*** Opening Dataset excerpts ***

-- ==== Sys2Proof/Machine/Mint.lean ====
section
/-!
DEFINITION. Microcode and the Mint (spec/09): the micro-engine that runs a customer opcode under the Mint contract, parity repair, loading and
protection of the control stores.
-/
namespace Sys2Proof.Machine
open Sys2Proof

/-! ### Control stores (R227–R230) -/

def Mint.uword (m : Mint) (u : BitVec 13) : BitVec 24 := Sparse.get (fun _ => 0) m.micro u.toNat
def Mint.nword (m : Mint) (n : BitVec 11) : BitVec 128 := Sparse.get (fun _ => 0) m.nano n.toNat
def Mint.uput (m : Mint) (u : BitVec 13) (w : BitVec 24) : Mint := { m with micro := Sparse.put (fun _ => 0) m.micro u.toNat w }
def Mint.nput (m : Mint) (n : BitVec 11) (w : BitVec 128) : Mint := { m with nano := Sparse.put (fun _ => 0) m.nano n.toNat w }

def State.modMnt (s : State) (f : Mint → Mint) : State := { s with mnt := f s.mnt }

/-- A micro address in the Mint (R227). -/
def inMint (u : Nat) : Bool := decide (0x1800 ≤ u) && decide (u ≤ 0x1FFF)

/-- A field of a nano-word (R232). -/
def nf (w : BitVec 128) (hi lo : Nat) : Nat := w.toNat / 2 ^ lo % 2 ^ (hi - lo + 1)

/-! ### The micro-engine -/

/-- What one micro-word comes to: the instruction ends (R238), with cycles that its end adds; a Mint fault with its cause (R246); or the
micro-state in which the next word begins. The routine is the one after the word, with its count not yet charged. -/
inductive MicroEnd where
  | done (r : Routine) (extra : Nat)
  | mintFault (cause : Nat)
  | next (r : Routine) (m : Micro)

/-- The register an instruction field names (R174). -/
def regField (w : Word) (lo : Nat) : Fin 16 := Fin.ofNat 16 (w.toNat / 2 ^ lo)

/-- Value of an operand source (R233); `now` is the GTB of the cycle in which the word issues. -/
def source (r : Routine) (m : Micro) (n : BitVec 128) (now : Time) (sel tsel : Nat) (s : State) : Dword :=
  let k32 := BitVec.ofNat 32 (nf n 31 0)
  let imm16 : BitVec 16 := m.w.setWidth 16
  let imm12 : BitVec 12 := m.w.setWidth 12
  if sel < 16 then r.v[(Fin.ofNat 16 sel)]
  else match sel with
    | 16 => r.v[(regField m.w 20)]
    | 17 => r.v[(regField m.w 16)]
    | 18 => r.v[(regField m.w 12)]
    | 19 => m.t[(Fin.ofNat 8 tsel)]
    | 20 => k32.setWidth 64
    | 21 => k32.signExtend 64
    | 22 => imm16.signExtend 64
    | 23 => imm16.setWidth 64
    | 24 => imm12.signExtend 64
    | 25 => imm12.setWidth 64
    | 26 => m.vd
    | 27 => if nf n 66 64 = 1 then now else (specialRead r (nf n 66 64) s).getD 0
    | 29 => r.flags.setWidth 64
    | 30 => m.w.setWidth 64
    | _ => 0

/-- ALU operation of a nano-word (R234). -/
def nanoAlu : Nat → AluOp
  | 0 => .pass | 1 => .add | 2 => .sub | 3 => .and | 4 => .or | 5 => .xor | 6 => .shl | 7 => .shr | 8 => .sar | 9 => .mul
  | 10 => .mulhu | 11 => .mulsh | 12 => .minu | 13 => .maxu | 14 => .mins | 15 => .maxs | 16 => .ext | _ => .ins

/-- The target of a micro-word (R230). -/
def target (u : BitVec 13) (w : BitVec 24) (n : BitVec 128) : Nat :=
  (if nf n 60 60 = 1 then nf n 59 57 else u.toNat / 1024) * 1024 + w.toNat % 1024

/-- The cause with which a word breaks the Mint contract by what it holds (R245, R246), or none. -/
def contractCause (u : BitVec 13) (w : BitVec 24) (n : BitVec 128) : Option Nat :=
  let seq := w.toNat / 1024 % 8
  let a := nf n 127 123
  let b := nf n 119 115
  let x := nf n 111 107
  let op := nf n 103 99
  let d := nf n 95 93
  let vop := nf n 73 71
  let sop := nf n 70 67
  let spr := nf n 66 64
  if seq = 7 then some 2
  else if (seq = 1 ∨ seq = 2 ∨ seq = 4 ∨ seq = 5) ∧ inMint (target u w n) = false then some 1
  else if nf n 56 32 ≠ 0 then some 3
  else if a = 31 ∨ b = 31 ∨ x = 31 ∨ 18 ≤ op ∨ 6 ≤ d ∨ 13 ≤ nf n 79 76 ∨ vop = 7 ∨ 10 ≤ sop ∨ (vop ≠ 0 ∧ sop ≠ 0) ∨
      (9 ≤ op ∧ op ≤ 11 ∧ nf n 98 97 ≠ 2) ∨ (d = 4 ∧ nf n 85 80 ≠ 0) ∨ nf n 96 96 = 1 ∨ spr = 7 then some 4
  else if d = 5 ∧ (spr = 0 ∨ spr = 1 ∨ spr = 4) then some 6
  else none

/-- The word reads a source. -/
def nanoReads (n : BitVec 128) (sel : Nat) : Bool := nf n 127 123 == sel || nf n 119 115 == sel || nf n 111 107 == sel

/-- The flags a word writes (R235). -/
def nanoFlags (flg : Nat) (f : BitVec 6) (res : Dword × Bool × Bool) : BitVec 6 :=
  let put (k : Nat) (b : Bool) (f : BitVec 6) : BitVec 6 := if flg / 2 ^ k % 2 = 1 then setFlag f k b else f
  put flagQ (res.1.getLsbD 1) (put flagL (res.1.getLsbD 0) (put flagV res.2.2 (put flagC res.2.1
    (put flagN res.1.msb (put flagZ (res.1 == 0) f)))))

/-- A condition (R236), after the word's writes. -/
def nanoCond (c : Nat) (r : Routine) (m : Micro) (res a b : Dword) : Bool :=
  match c with
  | 6 => res == 0
  | 7 => res.msb
  | 8 => res.getLsbD 0
  | 9 => m.lc != 0
  | 10 => decide (a < b)
  | 11 => decide (a.toInt < b.toInt)
  | 12 => true
  | k => r.flags.getLsbD k

/-- Size of a Vault operation (R237). -/
def nanoSize : Nat → Nat
  | 1 => 4 | 3 => 32 | 4 => 64 | _ => 8

/-- What a word computes (R233, R234): its operands and its result. -/
structure WordVals where
  a : Dword
  b : Dword
  x : Dword
  res : Dword × Bool × Bool

def wordVals (r : Routine) (m : Micro) (n : BitVec 128) (now : Time) (s : State) : WordVals :=
  let src (hi tlo : Nat) : Dword := source r m n now (nf n hi (hi - 4)) (nf n (tlo + 2) tlo) s
  let a := src 127 120
  let b := src 119 112
  let x := src 111 104
  ⟨a, b, x, alu (nanoAlu (nf n 103 99)) a b x⟩

/-- The writes of a word other than its Vault operation to the engine's copy of the context: result and flags (R232, R235). -/
def nanoRoutine (n : BitVec 128) (w : Word) (res : Dword × Bool × Bool) (r : Routine) : Routine :=
  let r := { r with flags := nanoFlags (nf n 85 80) r.flags res }
  match nf n 95 93 with
  | 1 => r.setV (regField w 20) res.1
  | 2 => r.setV (Fin.ofNat 16 (nf n 92 89)) res.1
  | 4 => { r with flags := res.1.setWidth 6 }
  | 5 => { r with wb := (specialWrite r.wb (nf n 66 64) res.1).getD r.wb }
  | _ => r

/-- The writes of a word to the micro-state: a temporary and the loop counter (R232, R235). -/
def nanoMicro (n : BitVec 128) (lit : Nat) (res : Dword) (m : Micro) : Micro :=
  { m with
    t := if nf n 95 93 = 3 then m.t.set (Fin.ofNat 8 (nf n 88 86)) res else m.t
    lc := match nf n 75 74 with
      | 1 => BitVec.ofNat 8 lit
      | 2 => if m.lc = 0 then 0 else m.lc - 1
      | 3 => res.setWidth 8
      | _ => m.lc }

/-- The staged effect of a word, by its sop (R237). -/
def nanoStage (sop : Nat) (r : Routine) (v : WordVals) (s : State) : Option Effect :=
  let a := v.res.1.toNat
  let line (k : Nat) : List Byte := ((List.range k).map fun i => leBytes 8 (r.v[(Fin.ofNat 16 (8 + i))]).toNat).flatten
  match sop with
  | 1 => some (.store a (leBytes 4 v.x.toNat))
  | 2 => some (.store a (leBytes 8 v.x.toNat))
  | 3 => some (.store a (line 4))
  | 4 => some (.store a (line 8))
  | 5 => some (.atomic a false v.x)
  | 6 => some (.atomic a true v.x)
  | 7 => some (.post (chanOf (dbits v.x 8 0)))
  | 8 => some (.trig (BitVec.ofNat 5 (dbits v.x 4 0)))
  | 9 => some (.note (Fin.ofNat 16 (dbits v.res.1 3 0)) (BitVec.ofNat 8 (dbits v.res.1 11 4)) s.now v.x v.b)
  | _ => none

/-- Where the sequencing of a word leads, with the stack after it; none on overflow or underflow (R229, R240). -/
def nanoSeq (u : BitVec 13) (w : BitVec 24) (n : BitVec 128) (cond : Bool) (stack : List (BitVec 13)) :
    Option (Nat × List (BitVec 13)) :=
  let on := u.toNat + 1
  let tgt := target u w n
  match w.toNat / 1024 % 8 with
  | 1 => some (tgt, stack)
  | 2 => if stack.length < 4 then some (tgt, BitVec.ofNat 13 on :: stack) else none
  | 3 => match stack with | [] => none | t :: r => some (t.toNat, r)
  | 4 => some (if cond then tgt else on, stack)
  | 5 => some (if cond then on else tgt, stack)
  | _ => some (on, stack)

/-- What follows a word whose writes are done: its pc change, the end of the instruction (R238), or the next word. -/
def nanoNext (w : BitVec 24) (n : BitVec 128) (v : WordVals) (r : Routine) (m : Micro) : MicroEnd :=
  let cond := nanoCond (nf n 79 76) r m v.res.1 v.a v.b
  let rel : BitVec 16 := r.pc + v.res.1.setWidth 16
  let m := { m with pend := match nf n 63 62 with
    | 1 => some rel
    | 2 => some (v.res.1.setWidth 16)
    | 3 => if cond then some rel else m.pend
    | _ => m.pend }
  if w.toNat / 1024 % 8 = 6 then
    match m.pend with
    | some p => .done { r with pc := p, micro := none } 3
    | none => .done { r with pc := r.pc + 1, micro := none } 0
  else
    match nanoSeq m.u w n cond m.stack with
    | none => .mintFault 5
    | some (t, st) => if inMint t then .next r { m with u := BitVec.ofNat 13 t, stack := st } else .mintFault 1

*** Closing Dataset excerpts ***

• **Task item**: Please reproduce exactly the lines in the listing above from the one containing "(dbits v.x 8 0)))" through the one containing "some (on, stack)", both included, and nothing more.

• **Worked solution**:
  | 7 => some (.post (chanOf (dbits v.x 8 0)))
  | 8 => some (.trig (BitVec.ofNat 5 (dbits v.x 4 0)))
  | 9 => some (.note (Fin.ofNat 16 (dbits v.res.1 3 0)) (BitVec.ofNat 8 (dbits v.res.1 11 4)) s.now v.x v.b)
  | _ => none

/-- Where the sequencing of a word leads, with the stack after it; none on overflow or underflow (R229, R240). -/
def nanoSeq (u : BitVec 13) (w : BitVec 24) (n : BitVec 128) (cond : Bool) (stack : List (BitVec 13)) :
    Option (Nat × List (BitVec 13)) :=
  let on := u.toNat + 1
  let tgt := target u w n
  match w.toNat / 1024 % 8 with
  | 1 => some (tgt, stack)
  | 2 => if stack.length < 4 then some (tgt, BitVec.ofNat 13 on :: stack) else none
  | 3 => match stack with | [] => none | t :: r => some (t.toNat, r)
  | 4 => some (if cond then tgt else on, stack)
  | 5 => some (if cond then on else tgt, stack)
  | _ => some (on, stack)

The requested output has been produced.